*PROMPT*:
Copy every line from the one containing "or an ldc. -/" through the last line of the records below, both included, and nothing else.

:::::

/-- An access of issue order ord to scratchpad bytes off .. off + n − 1 stalls on a watermark (R318). -/
def Tile.wmStall (y : Tile) (off n ord : Nat) : Bool :=
  (List.finRange 4).any (fun c => (List.finRange 16).any (fun i =>
    let w := (y.ctx.get c).wm.get i
    w.active && decide (w.order ≤ ord) && decide (Max.max off (w.base + w.fill) < Min.min (off + n) (w.base + w.len))))

/-! ### Addresses -/

/-- The memory context an agent translates in. -/
def State.mctxOfAgent (s : State) (g : AgentId) : Fin 128 :=
  match s.launchOf g with
  | some l => mctxOf l.q l.c
  | none => 0

/-- What becomes of an access at issue; a walk that was lost counts as a page missing at level lostLevel. -/
inductive Resolve where
  | ok (x : Xlated)
  | park (level : Nat)
  | walk
  | fault (cause detail : Nat)
deriving DecidableEq, Repr

/-- Range and translation of an access at issue (R267 steps 4 and 5). -/
def resolve (s : State) (k : Kind) (ea : Nat) : Resolve :=
  match s.cur with
  | .mgmt => match s.physical ea with | .ok x => .ok x | _ => .fault 0x06 ea
  | .tile t _ =>
    if 2 ^ 56 ≤ ea then .fault 0x06 ea
    else
      let m := s.mctxOfAgent s.cur
      match s.tlbFind (some t) (clusterOfTile t) m ea with
      | some e =>
        match s.applyPage (partOfMctx m) k ea e with
        | .ok x => .ok x
        | .missing l => .park l
        | .fault _ c d => .fault c d
      | none => match (s.tile t).missedLevel m ea with | some l => .park l | none => .walk

/-- The source of an agent's accesses. -/
def sourceOf : AgentId → Source
  | .tile t _ => .tile t
  | .mgmt => .unit 0

/-- Ask for the walk of an address and wait. -/
def askWalk (ea : Nat) : Eff :=
  .wait (fun s => match s.cur with
    | .tile t _ =>
      let w := (s.mctxOfAgent s.cur, BitVec.ofNat 64 ea)
      s.modTile t (fun y => { y with walks := y.walks.filter (fun x => x != w) ++ [w] })
    | .mgmt => s)

/-- Forget a missed walk that the access now takes up. -/
def State.takeMiss (s : State) (ea : Nat) : State :=
  match s.cur with
  | .tile t _ => s.modTile t (fun y =>
      { y with missed := y.missed.filter (fun x => !(x.1 == s.mctxOfAgent s.cur && x.2.1 == pageAddr ea)) })
  | .mgmt => s

/-! ### The write-coalescing buffer (R257, R258) -/

/-- Bytes laid over a line's bytes from an offset. -/
def overlay {α : Type} (old new : List α) (off : Nat) : List α := old.take off ++ new ++ old.drop (off + new.length)

/-- The entry of a line after a store of some bytes that lie in it, by a context's request. -/
def MemReq.entry (r : MemReq) (bs : List Byte) (old : Option WcbLine) (now : Nat) : WcbLine :=
  let off := r.pa % 128
  let w := old.getD { line := r.pa / 128, bytes := List.replicate 128 0, mask := List.replicate 128 false, keep := false,
                      mctx := r.mctx, key := r.key, by_ := r.by_, ea := r.ea, va := r.va - off, via := [], last := now }
  { w with bytes := overlay w.bytes bs off, mask := overlay w.mask (List.replicate bs.length true) off, keep := w.keep || r.cp == 2,
           by_ := r.by_, ea := r.ea, via := r.via ++ w.via, last := now }

/-- A store merges into the entry for its line, or takes a free one; the least recently written entry makes
room, and an entry whose mask is full drains (R257). -/
def State.merge (s : State) (g : AgentId) (r : MemReq) (bs : List Byte) : State :=
  let line := r.pa / 128
  let ws := (s.ctx g).wcb
  let s1 := match ws with
    | w :: _ => if 4 ≤ ws.length && !ws.any (fun w => w.line == line) then s.drain g (fun x => x.line == w.line) else s
    | [] => s
  let w := r.entry bs (ws.find? (fun w => w.line == line)) (s.dies.get (agentDie g)).cycle.toNat
  let s2 := s1.modCtx g (fun c => { c with wcb := c.wcb.filter (fun w => w.line != line) ++ [w] })
  if w.mask.all id then s2.drain g (fun w => w.line == line) else s2

/-- The byte the buffer holds for an address. -/
def Ctx.bufByte (c : Ctx) (pa : Nat) : Option Byte :=
  match c.wcb.find? (fun w => w.line == pa / 128) with
  | some w => if w.mask.getD (pa % 128) false then some (w.bytes.getD (pa % 128) 0) else none
  | none => none

/-- The bytes a load forwards (R258). -/
def Ctx.forward (c : Ctx) (pa n : Nat) : List (Option Byte) := (List.range n).map (fun i => c.bufByte (pa + i))

/-! ### Sending an access -/

/-- The attributes an access carries: its order, whether it names tile scope, its policy, and for an
access through a handle the key index it expects and its table entry. -/
structure Attr where
  acq : Bool
  rel : Bool
  tile : Bool
  cp : Fin 4
  expect : Option Nat
  via : Option Nat
deriving DecidableEq, Repr

def attrOf (m : MemAttr) : Attr := ⟨m.ord == 1 || m.ord == 3, m.ord == 2 || m.ord == 3, m.scope == 0, m.cp, none, none⟩

/-- A plain access under a policy. -/
def Attr.plain (cp : Fin 4) : Attr := ⟨false, false, false, cp, none, none⟩

/-- One access of an instruction: its operation, the address a fault reports, its first byte and its
length, all in one line; for a handle write that waits, the units its access waits for. -/
structure Part where
  op : ReqOp
  ea : Nat
  va : Nat
  len : Nat
  unit : Option (Nat × List Nat)
deriving DecidableEq, Repr

/-- A request of the executing context for an access at an address. -/
def mkReq (s : State) (p : Part) (pa : Nat) (a : Attr) (key : Option Key) (fwd : List (Option Byte)) (stage : ReqStage) : MemReq :=
  { op := p.op, ea := p.ea, va := p.va, pa := pa, len := p.len, acq := a.acq, rel := a.rel,
    tileRel := a.rel && a.tile && s.cur != .mgmt, drain := false, cp := a.cp,
    mctx := s.mctxOfAgent s.cur, key := key, expect := a.expect, via := a.via.toList, unit := p.unit, fwd := fwd,
    sentAt := 0, by_ := s.issued s.cur, stage := stage }

def State.addReq (s : State) (r : MemReq) : State := s.modCtx s.cur (fun c => { c with reqs := c.reqs ++ [r] })

/-- The bytes of a store that merges into the buffer (R257); one that waits for its unit does not (R222). -/
def MemReq.merges (r : MemReq) : Option (List Byte) :=
  match r.op with
  | .store bs _ _ => if (r.cp == 0 || r.cp == 2) && !r.rel && targetOf r.pa == some .hbm && r.unit.isNone then some bs else none
  | _ => none

/-- A load forwards from the buffer; every other access drains the entry of its line first. -/
def ReqOp.forwards : ReqOp → Bool
  | .loadS .. | .loadV .. | .gather .. | .bits .. | .partS .. | .syncRead => true
  | _ => false

/-- A translated request goes into the network, after what R257 and R258 have its context's buffer do: a plain
store joins it; a load takes the bytes that it holds; a release drains it; another access drains its line. -/
def State.enter (s : State) (g : AgentId) (r : MemReq) : State :=
  match r.merges with
  | some bs => s.merge g r bs
  | none =>
    let fwd := if r.op.forwards then (s.ctx g).forward r.pa r.len else []
    (s.drain g (fun w => r.rel || (!r.op.forwards && w.line == r.pa / 128))).sendReq g { r with fwd := fwd }

/-- A request of the context has not been sent: what comes after it waits behind it, since the memory interface
sends a context's requests in program order (R256, R394, DEDUCED, log 64). -/
def Ctx.stuck (c : Ctx) : Bool := c.reqs.any (fun r => r.stage.unsent)

/-- Send a translated access, or put it behind those that wait. -/
def sendOk (s : State) (p : Part) (a : Attr) (x : Xlated) : State :=
  let r := mkReq s p x.pa a x.key [] .queued
  if s.me.stuck || s.unitWaits r then s.addReq r else s.enter s.cur r

/-- The token of the access that a request belongs to, when a part of it on the same page is parked: the
parts of one instruction at one address are one access (R251, R394). -/
def Ctx.mateToken (c : Ctx) (r : MemReq) : Option Nat :=
  c.reqs.findSome? (fun e => match e.stage with
    | .parked tok => if e.by_.order = r.by_.order ∧ e.ea = r.ea ∧ pageAddr e.va = pageAddr r.va then some tok else none
    | _ => none)

/-- Park a request of an agent on a missing page; with the replay queue full it waits at its walker (R394). -/
def State.parkReq (s : State) (g : AgentId) (k : Kind) (level : Nat) (r : MemReq) : ReqStage × State :=
  match (s.ctx g).mateToken r with
  | some tok => (.parked tok, s)
  | none =>
    if s.replayRoom (sourceOf g) then let x := s.park (sourceOf g) r.mctx k r.va level; (.parked x.1, x.2)
    else (.queued, s)

/-- The parts of one instruction that are answered together: of a gather, a block or an ldc. -/
def MemReq.mates (r e : MemReq) : Bool :=
  r.by_.order == e.by_.order &&
  match r.op, e.op with
  | .gather .., .gather .. => true
  | .bits .., .bits .. => true
  | .partS d _, .partS d' _ => d == d'
  | .constFill _ (some _), .constFill _ (some _) => true
  | _, _ => false

/-- Remove the requests of one instruction that go together, or one request. -/
def Ctx.dropReq (c : Ctx) (n : Nat) (r : MemReq) : Ctx :=
  if r.mates r then { c with reqs := c.reqs.filter (fun e => !r.mates e) } else { c with reqs := c.reqs.eraseIdx n }

/-- A request is lost, with its cause and detail (R259, R394); a prefetch is dropped silently. -/
def State.loseReq (s : State) (g : AgentId) (n : Nat) (r : MemReq) (cause detail : Nat) : State :=
  s.modCtx g (fun c =>
    let c1 := c.dropReq n r
    match r.op with
    | .syncRead => c1.recordOwed ⟨cause, detail, r.ea, r.by_, .next none⟩
    | _ => if r.op.waited then
        c1.recordOwed ⟨cause, detail, r.ea, r.by_, .endRelease (r.op.dst.filter (fun x => !x.constant))⟩ else c1)

/-- Park an access on a missing page; one whose walk was lost is lost with it (R432). -/
def sendParked (s : State) (p : Part) (k : Kind) (a : Attr) (level : Nat) : State :=
  let r := mkReq s p 0 a none [] .queued
  if level = lostLevel then (s.addReq r).loseReq s.cur s.me.reqs.length r 0x12 3
  else
    let x := s.parkReq s.cur k level r
    x.2.addReq { r with stage := x.1 }

/-- Send the accesses of an instruction that has passed its checks, in order, each as it resolves at issue. -/
def sendParts (s : State) (k : Kind) (a : Attr) (ps : List Part) : State :=
  let rs := ps.map (fun p => (p, resolve s k p.va))
  rs.foldl (fun s x => match x.2 with
    | .ok y => sendOk s x.1 a y
    | .park l => sendParked s x.1 k a l
    | _ => s) (ps.foldl (fun s p => s.takeMiss p.va) s)

/-- One access in one line. -/
def onePart (op : ReqOp) (ea len : Nat) : Part := ⟨op, ea, ea, len, none⟩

:::::

*YOUR SOLUTION*:
/-- The parts of one instruction that are answered together: of a gather, a block or an ldc. -/
def MemReq.mates (r e : MemReq) : Bool :=
  r.by_.order == e.by_.order &&
  match r.op, e.op with
  | .gather .., .gather .. => true
  | .bits .., .bits .. => true
  | .partS d _, .partS d' _ => d == d'
  | .constFill _ (some _), .constFill _ (some _) => true
  | _, _ => false

/-- Remove the requests of one instruction that go together, or one request. -/
def Ctx.dropReq (c : Ctx) (n : Nat) (r : MemReq) : Ctx :=
  if r.mates r then { c with reqs := c.reqs.filter (fun e => !r.mates e) } else { c with reqs := c.reqs.eraseIdx n }

/-- A request is lost, with its cause and detail (R259, R394); a prefetch is dropped silently. -/
def State.loseReq (s : State) (g : AgentId) (n : Nat) (r : MemReq) (cause detail : Nat) : State :=
  s.modCtx g (fun c =>
    let c1 := c.dropReq n r
    match r.op with
    | .syncRead => c1.recordOwed ⟨cause, detail, r.ea, r.by_, .next none⟩
    | _ => if r.op.waited then
        c1.recordOwed ⟨cause, detail, r.ea, r.by_, .endRelease (r.op.dst.filter (fun x => !x.constant))⟩ else c1)

/-- Park an access on a missing page; one whose walk was lost is lost with it (R432). -/
def sendParked (s : State) (p : Part) (k : Kind) (a : Attr) (level : Nat) : State :=
  let r := mkReq s p 0 a none [] .queued
  if level = lostLevel then (s.addReq r).loseReq s.cur s.me.reqs.length r 0x12 3
  else
    let x := s.parkReq s.cur k level r
    x.2.addReq { r with stage := x.1 }

/-- Send the accesses of an instruction that has passed its checks, in order, each as it resolves at issue. -/
def sendParts (s : State) (k : Kind) (a : Attr) (ps : List Part) : State :=
  let rs := ps.map (fun p => (p, resolve s k p.va))
  rs.foldl (fun s x => match x.2 with
    | .ok y => sendOk s x.1 a y
    | .park l => sendParked s x.1 k a l
    | _ => s) (ps.foldl (fun s p => s.takeMiss p.va) s)

/-- One access in one line. -/
def onePart (op : ReqOp) (ea len : Nat) : Part := ⟨op, ea, ea, len, none⟩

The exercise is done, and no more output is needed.